What would be left were messages that couldn’t be answered with any template. But since I had answered hundreds of messages in less than 10 minutes I could then take an hour or more to personally answer messages that could use more attention.
Although Mac OS X Mail has Rules there is no easy way to implement this system. You might be able to do something with a combination of Rules, Signatures and Automator but I haven’t figured out how. Also, all the professional help-desk software packages I have looked at don’t come close to what I’m describing here. They always require you to open a message, click a bunch of options and then open the next message making you spend more time on waiting for the system than actually getting work done.
What I’m using at the moment, and which comes close, is a small application called Mail Act-On by Scott Morrison (who also makes MailTags). It works with Mail and allows you to set up a bunch of Rules that do a certain thing. It helps me handle my email a lot faster than it did before but it still isn’t perfect. Right now you must press the ` key and wait for a small menu to appear. Then you select one of the actions presented in the menu by pressing a character. It would be much more convenient if you could just activate Rules by pressing one of the F keys.
It also seems that Rules in Mac OS X work a bit slow and there is a significant delay between pressing a key and seeing the action being performed.
I hope that someone reads this post and develops what I want as a paid plug-in for Mac OS X Mail and Outlook. Count me in as the first paying customer.
UPDATE: Scott mailed (within 5 minutes, not bad!) that you can also activate Mail Add-on shortcuts by pressing CTRL and then the modifier key. Works a lot faster too!

The amount of mail that you got with V3 is extreme. How is the mail flood hitting you nowadays with Fleck?
@Bram: I think that 500 messages a day from one million members is not excesive for a webservice. But maybe it is.
Fleck is generating between 10 and 30 messages a day which I handle personally.
It sure isn’t excessive for one million users but my point was waking up every day with 500+ emails to deal with doesn’t really appeal to me :). It would be ten times worse if you have a business that generates 500 phone calls..
>It would be ten times worse if you have a business that generates 500 phone calls..
And to top it off, having a business which is in need of people calling other people to buy your product is probably the worst of them all! ^_^
Hi Guys. I think business should start seeing the value of having contact with their customers instead of just complaining about the high cost of helpdesk infrastructure. More on that in my next blog post…
Using rules and predefined templates sounds like a good system. I wonder how many people process their e-mail like that.
The only two reasons I can come up with why companies buy dedicated helpdesk management systems are:
1. They manage incoming e-mails as a team, and using a shared mailbox isn’t technically feasible.
2. Measurability – management wants to see weekly reports of how many e-mails came in, the response time, etc. (if that is necessary for good customer support is an entirely different discussion ;-)

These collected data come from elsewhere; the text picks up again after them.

-- ==== Sys2Proof/Machine/Fabric.lean ====
section
/-! DEFINITION. Tokens and pulses that arrive (R14, R27, R126, R136), colours (R35, R168), SWAP (R405-R407), and runs: their start,
completion and replay (R38-R40). -/

namespace Sys2Proof.Machine

/-! ## Arrivals -/

/-- TOKEN_ARRIVAL: the first token on the way to an input enters its buffer once its delay is over and a place is free. A PMARK at
a marked tile is not placed (R411). -/
def tokenArrive (fc key inp : Nat) (r : Region) : Region :=
  let c := r.chan key inp
  match c.wire with
  | (n, tok) :: rest =>
    if fc < n ∨ chanCap (r.tile key) inp ≤ c.buf.length + c.popped ∨ ((r.tile key).mark && tokIsPmark tok) = true then r
    else r.updIn key inp (fun c => { c with wire := rest, buf := c.buf ++ [tok], came := c.came + 1 })
  | [] => r

/-- An arrival of a region, after which the waits for the channel's token end where one has come (R297, R361). -/
def arriveAt (rid tile inp : Nat) (f : Region → Region) (s : State) : State :=
  let n := ((s.region rid).chan tile inp).buf.length
  let s := onRegion s rid f
  if n < ((s.region rid).chan tile inp).buf.length then s.fedIn rid tile inp else s

def execTokenArrival (rid tile inp : Nat) (s : State) : Res := .next (arriveAt rid tile inp (tokenArrive s.fc tile inp) s)

/-- WELT_TOKEN_ARRIVAL: a token from the peer enters the place its credit reserved, also while the region is frozen, parked or holds the
binding in its other plane, behind a PMARK that a drain has put there (R136, R409). -/
def weltArrive (fc key inp : Nat) (tok : Token) (r : Region) : Region :=
  let c := r.chan key inp
  let t := r.tile key
  if ((weltOf t.act (16 + inp)).isNone ∧ (weltOf t.ins (16 + inp)).isNone) ∨ tokHw tok = true ∨ chanCap t inp ≤ c.buf.length + c.popped then r
  else
    (r.setTile key { t with given := tmap t.given (fun k g => if k = inp then (g.1, g.2.1, g.2.2 - 1) else g) }).updIn key inp (fun c =>
      if c.wire.isEmpty then { c with buf := c.buf ++ [tok], came := c.came + 1 } else { c with wire := c.wire ++ [(fc, tok)] })

def execWeltTokenArrival (rid tile inp : Nat) (tok : Token) (s : State) : Res := .next (arriveAt rid tile inp (weltArrive s.fc tile inp tok) s)

/-- WELT_CREDIT: the peer has freed a place for a send binding, or its region has stopped and it withdraws what it gave: the event then names
the output plus 32 (R136, log 31). -/
def weltCredit (key out : Nat) (r : Region) : Region :=
  if (weltOf (r.pl key) (out % 32)).isNone then r
  else r.updPl key (fun p => { p with credit := tset p.credit (out % 32) (if 32 ≤ out then 0 else tget p.credit 0 out + 1) })

def execWeltCredit (rid tile out : Nat) (s : State) : Res :=
  let s := onRegion s rid (fun r => (weltCredit tile out r).drainOut s.fc tile)
  .next (if 32 ≤ out then s else s.fedOut rid tile out)

/-- CONTROL_PULSE: a pulse on the control network reaches its input (R27, R129). -/
def execControlPulse (rid tile ci : Nat) (s : State) : Res :=
  .next (onRegion s rid (fun r => if (r.tile tile).swBusy.isNone then r.pulseArrive tile ci else r))

/-- The credits a tile's receive bindings should have given: one for each place that neither the buffer nor a token behind a PMARK takes,
while the region is resident and neither frozen nor parked, else none (R136). -/
def weltDue (live : Bool) (t : Tile) : Tab (Nat × Nat × Nat) :=
  if live then
    t.act.welt.filterMap (fun x =>
      let inp := x.1 - 16
      if 16 ≤ x.1 then
        let c := tget t.act.inp {} inp
        some (inp, fld x.2 63 45, fld x.2 44 37, chanCap { t with mark := false } inp - (c.buf.length + (c.wire.filter (fun w => !tokIsPmark w.2)).length))
      else none)
  else []

/-- Credits of a binding that its peer holds. -/
def weltHeld (given : Tab (Nat × Nat × Nat)) (d : Nat × Nat × Nat × Nat) : Nat :=
  match tfind given d.1 with | some g => if g.1 = d.2.1 ∧ g.2.1 = d.2.2.1 then g.2.2 else 0 | none => 0

/-- The messages that bring the credits given to those due, binding by binding: one more for each free place, or their withdrawal. -/
def weltMsgs (given due : Tab (Nat × Nat × Nat)) : List (Nat × Nat × WeltMsg) :=
  let gone := given.filter (fun g => decide (0 < g.2.2.2) && !due.any (fun d => d.1 == g.1 && d.2.1 == g.2.1 && d.2.2.1 == g.2.2.1))
  gone.map (fun g => (g.2.1, g.2.2.1, .stop)) ++
    (due.map (fun d => List.replicate (d.2.2.2 - weltHeld given d) (d.2.1, d.2.2.1, WeltMsg.credit))).flatten

def weltLive (r : Region) : Bool := r.res && !r.parked && (r.st == rReady || r.st == rRunning || r.st == rIdle)

/-- What a region's receive bindings have given follows what they should give (R136); a credit given stands until its token comes or it is
withdrawn. -/
def weltGive (r : Region) : Region :=
  let due := fun (t : Tile) => weltDue (weltLive r) t
  { r with tx := r.tx ++ (r.tiles.map (fun t => weltMsgs t.2.given (due t.2))).flatten,
           tiles := tmap r.tiles (fun _ t =>
             { t with given := (due t).map (fun d => (d.1, d.2.1, d.2.2.1, Nat.max d.2.2.2 (weltHeld t.given d))) }) }

/-! ## Colours (R35, R168) -/

/-- The presence bits of a colour's frame at a tile's plane in FRAME mode are clear, locals included (R168). -/
def clearFrame (c key : Nat) (p : Plane) (pres : List Nat) : List Nat :=
  if planeMode p = 3 then (List.range (frameS p)).foldl (fun l k => nset l (frameAddr p key c k / 8) false) pres else pres

/-- The presence bits of a colour's frame at every FRAME MT of the Last, of both planes, are clear (R35). -/
def clearFrames (c : Nat) (r : Region) : Region :=
  let done := fun (p : Plane) => { p with u := { p.u with frDone := nset p.u.frDone c false } }
  { r with
    pres := r.tiles.foldl (fun l t => clearFrame c t.1 t.2.ins (clearFrame c t.1 t.2.act l)) r.pres,
    tiles := tmap r.tiles (fun _ t => { t with act := done t.act, ins := done t.ins }) }

/-- COLOUR_CLEAR_DONE: a colour in CLEARING becomes FREE at the tail of the pool. DESIGN CHOICE (log 50): all MTs clear their frames
of the colour in this one event; R168 leaves the fc of each MT open, so a token kept between the clear of one MT and that of the last
is not shown. -/
def colourClearDone (c : Nat) (r : Region) : Region :=
  if (tget r.cols {} c).st = .clearing then
    let r := clearFrames c r
    { r with cols := tdel r.cols c, pool := r.pool ++ [c] }
  else r

def execColourClearDone (rid col : Nat) (s : State) : Res := after (onRegion s rid (colourClearDone col))

/-! ## The checks of a unit (R252, R272, R291) -/

/-- The check of a tile's table or ring, made as R252 gives (R272, R291). -/
def runCheck (r : Region) (sl key : Nat) : Option TrapInfo :=
  let p := r.pl key
  match tblCheck r sl p with
  | some t => some t
  | none =>
    if planeMode p = 7 ∧ exqSpe p = true then
      (match hullCheck r sl (exqWord p 1) 0 ((exqRing p * 32 : Nat) : Int) 32 [bR, bW] with
       | .error t => some { t with elem := 0 }
       | .ok _ => none)
    else none

/-- A unit of a plane that becomes active in a run, or whose check failed, makes its check; a failure raises its trap and the unit
stays not started (R252, R272, R291). -/
def unitCheck (sl key : Nat) (r : Region) : Region :=
  if (r.pl key).u.chk = 1 ∨ !([4, 5, 7].contains (planeMode (r.pl key))) then r
  else
    match runCheck r sl key with
    | some e => unitTrap (r.updU key (fun u => { u with chk := 2 })) key e
    | none => r.updU key (fun u => { u with chk := 1 })

/-! ## SWAP (R405-R407) -/

/-- Engines bound to a tile have drained: none of their accesses is on the way, and they stand at a box boundary, or a write stream
of a channel at the end of a token; a copy that the tile launched has ended, so that its accesses come before the incoming plane's
(R101, R405, log 52). A read under EXP24 may hold the element after an odd box, read with its group (R256). -/
def engineAtRest (r : Region) (key : Nat) : Bool :=
  r.strms.all (fun x =>
    x.2.tile != key || x.2.st == 0 || x.2.st == 2 || x.2.plane != (if (r.pl key).shadow then 1 else 0)
      || (r.flight.all (fun a => match a.2.own with | .strm c _ _ => c != x.1 || (dExp x.2.desc && !accOpen a.2) | _ => true)
          && (if dWrite x.2.desc && dChan x.2.desc then x.2.held.isEmpty
              else x.2.box.isNone && (dExp x.2.desc
                || (x.2.next % Nat.max 1 (dBxe x.2.desc) == 0 && (dWrite x.2.desc || x.2.got == x.2.next))))))
    && r.copies.all (fun x => x.2.tile != key)

/-- No operation of a tile, no emission of its unit, and no access of it, is in progress (R405). -/
def tileQuiet (r : Region) (key : Nat) : Bool :=
  (r.ct key).ops.isEmpty && (r.pl key).outq.isEmpty && (r.pl key).u.greqs.isEmpty && (r.pl key).u.sreqs.isEmpty
    && (r.pl key).u.frBusy.isNone && (r.pl key).u.batch.isNone && (r.pl key).u.outIx == 0
    && r.flight.all (fun a => match a.2.own with
      | .unit k tag => !(k == key && (accOpen a.2 || (planeMode (r.pl key) == 7 && tag == refillTag))) | _ => true)

/-- The tile runs: for SWAP and markers. -/
def waveLive (r : Region) (key : Nat) : Bool :=
  r.st == rRunning && r.res && !r.parked && !(r.tile key).mark && (r.tile key).swBusy.isNone

/-- A tile takes the SWAP at the head of an input (R405). -/
def swapMay (key inp : Nat) (r : Region) : Bool :=
  waveLive r key && swapHead r key inp && swapPasses r key inp && tileQuiet r key && engineAtRest r key

/-- SWAP_TAKE: the tile pops the SWAP and exchanges its planes; queued tokens move to the incoming plane, and what WREG holds untracked
stays with the tile's slots (R368, R405). -/
def swapTake (fc sl key inp : Nat) (r : Region) : Region :=
  let r := r.popIn key inp
  let t := r.tile key
  let a := t.act
  let b := t.ins
  unitCheck sl key (r.setTile key { t with
    act := { b with inp := tmap a.inp (fun k c => { c with buf := (tget b.inp {} k).buf ++ c.buf }), ct := { b.ct with untx := a.ct.untx } },
    ins := { a with inp := [], ct := { a.ct with untx := [], hold := [], firedN := none } },
    swW := nset t.swW inp (!t.swW.contains inp), swS := !t.swS, swBusy := some fc })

Last but not least, for anyone using Thunderbird the following extensions may not provide the functionality Boris describes, but are really helpful for quickly processing a full inbox:
– Quickfile:speeds up filing of messages into folders (https://addons.mozilla.org/en-US/thunderbird/addon/348 )
– Quicktext: quickly insert standard snippets while keeping messages personal (http://lifehacker.com/software.....135194.php )
thanks Boris
mail act-on saved my day and the future!
Thanks Diederik! I’m very happy with it too…
Hi Boris
For Act-On
re: It would be much more convenient if you could just activate Rules by pressing one of the F keys.
Just hit the ctrl key with the act-on key. If, for example, your act-on key was ‘a’ for archive then ctrl-a will work just fine.
@Scott: thanks for the tip! Works but still a bt slow. Noticed that too?